» **Task prompt**
Take the entries that follow and return exactly the lines from the one holding "let drop := min" through the one holding "capture (R212) -/", both included. Nothing else is needed.

Stored data entries:
/-- A run starts (R209, R211, R482, R484), its claim taken. -/
def Dev.calBegin (d : Dev) (n : Nat) (forced : Bool) : Dev :=
  let w := (d.calWindow n).getD [0]
  let d := { d with cal := { d.cal with
    st := .gap, rail := n, forced := forced, delta := d.rd DROOP.CAL_STEP_START, first := true, ticks := 0, vh := [],
    i0 := sumI w, i0n := w.length, vcal := toMv4 (d.rail n).loop.r,
    due := if forced then d.cal.due else d.cal.due.filter (· != n),
    dueF := if forced then d.cal.dueF.filter (· != n) else d.cal.dueF } }
  let d := (upto d.sats.length).foldl (fun (d : Dev) s =>
    d.updSat s (fun x => { x with x1 := none, x2 := none, x3 := none, x1first := false, pulseMax := 0 })) d
  if d.calMax < d.cal.delta then d.calFinish else d

/-- A run whose claim is refused RESOURCE_BUSY is skipped until its next period (R211). -/
def Dev.calSkip (d : Dev) (n : Nat) : Dev :=
  let d := (d.bump DROOP.CAL_COUNT_BUSY_SKIPS).claimBusy (1 + n)
  let d := { d with cal := { d.cal with due := d.cal.due.filter (· != n) } }
  { d with cal := { d.cal with st := d.cal.rest } }

/-- The first due rail whose conditions hold starts; one whose claim is refused makes way for the next in the same beat, at
most `k` of them (R208, R211). -/
def Dev.calTry (d : Dev) : Nat → Dev
  | 0 => d
  | k + 1 =>
    match d.calNext with
    | none => d
    | some (n, true) =>
      let lost := d.tuneUses (1 + n)
      let d := d.takeSafety (1 + n) ⟨3, 0, 0, 4⟩
      (if lost then d.tuneAbort 5 else d).calBegin n true
    | some (n, false) =>
      if (d.owner (1 + n)).kind == 0 then (d.setOwner (1 + n) ⟨2, 0, 0, 4⟩).calBegin n false
      else (d.calSkip n).calTry k

/-- CAL_START (R208, R211): at a beat with no run in progress, the first due rail whose conditions, the claim among them,
all hold. -/
def Dev.calStart (d : Dev) : Dev :=
  if d.cal.running || d.sqActive then d else d.calTry (d.cal.due.length + 1)

/-- Mean of VMEAS over the last RAIL ticks kept, 0.25 mV, to the nearest with ties upward. -/
def Cal.vmean (c : Cal) : Nat := roundDivN (sumN c.vh) c.vh.length

/-- CAL_GAP_END (R209). -/
def Dev.calGapEnd (d : Dev) : Dev :=
  if d.cal.st == .gap && decide (d.cal.ticks ≥ 4 * d.rd DROOP.CAL_CFG_GAP) then
    { d with
      cal := { d.cal with st := .pulse, v0 := d.cal.vmean, ticks := 0, vh := [] },
      sats := d.sats.map (fun (x : Sat) => { x with pulseMax := 0 }) }
  else d

/-- The drop of one pulse enters the unset levels of a satellite (R209). -/
def Sat.takeDrop (x : Sat) (drop : Nat) (first : Bool) : Sat :=
  { x with
    x1first := x.x1first || (first && x.x1.isNone && decide (x.pulseMax ≥ 1)),
    x1 := if x.x1.isNone && decide (x.pulseMax ≥ 1) then some drop else x.x1,
    x2 := if x.x2.isNone && decide (x.pulseMax ≥ 2) then some drop else x.x2,
    x3 := if x.x3.isNone && decide (x.pulseMax ≥ 3) then some drop else x.x3 }

/-- CAL_PULSE_END (R209). A pulse in which the voltage rose, v1 above v0, gives the drop 0 (DESIGN CHOICE, log entry 30). -/
def Dev.calPulseEnd (d : Dev) : Dev :=
  if d.cal.st == .pulse && decide (d.cal.ticks ≥ 4 * d.rd DROOP.CAL_CFG_PULSE) then
    let ss := d.calSats d.cal.rail
    let drop := min 254 (d.cal.v0 - d.cal.vmean)
    let d := ss.foldl (fun d s => d.updSat s (fun x => x.takeDrop drop d.cal.first)) d
    let next := d.cal.delta + d.rd DROOP.CAL_STEP_STEP
    if ss.all (fun s => (d.sat s).x3.isSome) || decide (next > d.calMax) then d.calFinish
    else { d with cal := { d.cal with st := .gap, delta := next, first := false, ticks := 0, vh := [] } }
  else d

/-- The beat's part of the calibration: means enter the history, a running calibration checks its quiet condition, a due
one may start (R208, R209). -/
def Dev.calBeat (d : Dev) : Dev :=
  let mean (n : Nat) : Int := let a := (d.rail n).flt.accB1; roundDiv (4 * a.si) a.n
  let d := { d with cal := { d.cal with
    hist := (upto d.nRails).map (fun n => (mean n :: d.cal.hist.getD n []).take 255) } }
  let d :=
    if d.cal.running then
      let m := (d.cal.hist.getD d.cal.rail []).headD 0
      if ((d.cal.i0n : Int) * m - d.cal.i0).natAbs > 16 * d.rd DROOP.CAL_QUIET_QUIET_I * d.cal.i0n then d.calAbort else d
    else d
  d.calStart

/-! ### Waveform capture (R212) -/

/-- WAVE_ARM: refused under R108 without the claim on the capture RAM for this feature (R212, R485). -/
def Dev.waveArm (d : Dev) (a : Acc) : Dev :=
  if d.owns a 0 && (d.owner 0).feat == 2 then
    { d with wave := { st := .armed, pos := 0, left := none, trig := 0, start := 0 } }
  else d.ev (Ev.badValue 0x10) 0

/-- CAL_STAT.STATE encoding. -/
def CalSt.code : CalSt → Nat
  | .idle => 0 | .wait => 1 | .gap => 2 | .pulse => 3

/-- WAVE_STAT.STATE encoding. -/
def WaveSt.code : WaveSt → Nat
  | .idle => 0 | .armed => 1 | .done => 2 | .aborted => 3

end Sys2Proof.Machine
end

» **The completed task**
    let drop := min 254 (d.cal.v0 - d.cal.vmean)
    let d := ss.foldl (fun d s => d.updSat s (fun x => x.takeDrop drop d.cal.first)) d
    let next := d.cal.delta + d.rd DROOP.CAL_STEP_STEP
    if ss.all (fun s => (d.sat s).x3.isSome) || decide (next > d.calMax) then d.calFinish
    else { d with cal := { d.cal with st := .gap, delta := next, first := false, ticks := 0, vh := [] } }
  else d

/-- The beat's part of the calibration: means enter the history, a running calibration checks its quiet condition, a due
one may start (R208, R209). -/
def Dev.calBeat (d : Dev) : Dev :=
  let mean (n : Nat) : Int := let a := (d.rail n).flt.accB1; roundDiv (4 * a.si) a.n
  let d := { d with cal := { d.cal with
    hist := (upto d.nRails).map (fun n => (mean n :: d.cal.hist.getD n []).take 255) } }
  let d :=
    if d.cal.running then
      let m := (d.cal.hist.getD d.cal.rail []).headD 0
      if ((d.cal.i0n : Int) * m - d.cal.i0).natAbs > 16 * d.rd DROOP.CAL_QUIET_QUIET_I * d.cal.i0n then d.calAbort else d
    else d
  d.calStart

/-! ### Waveform capture (R212) -/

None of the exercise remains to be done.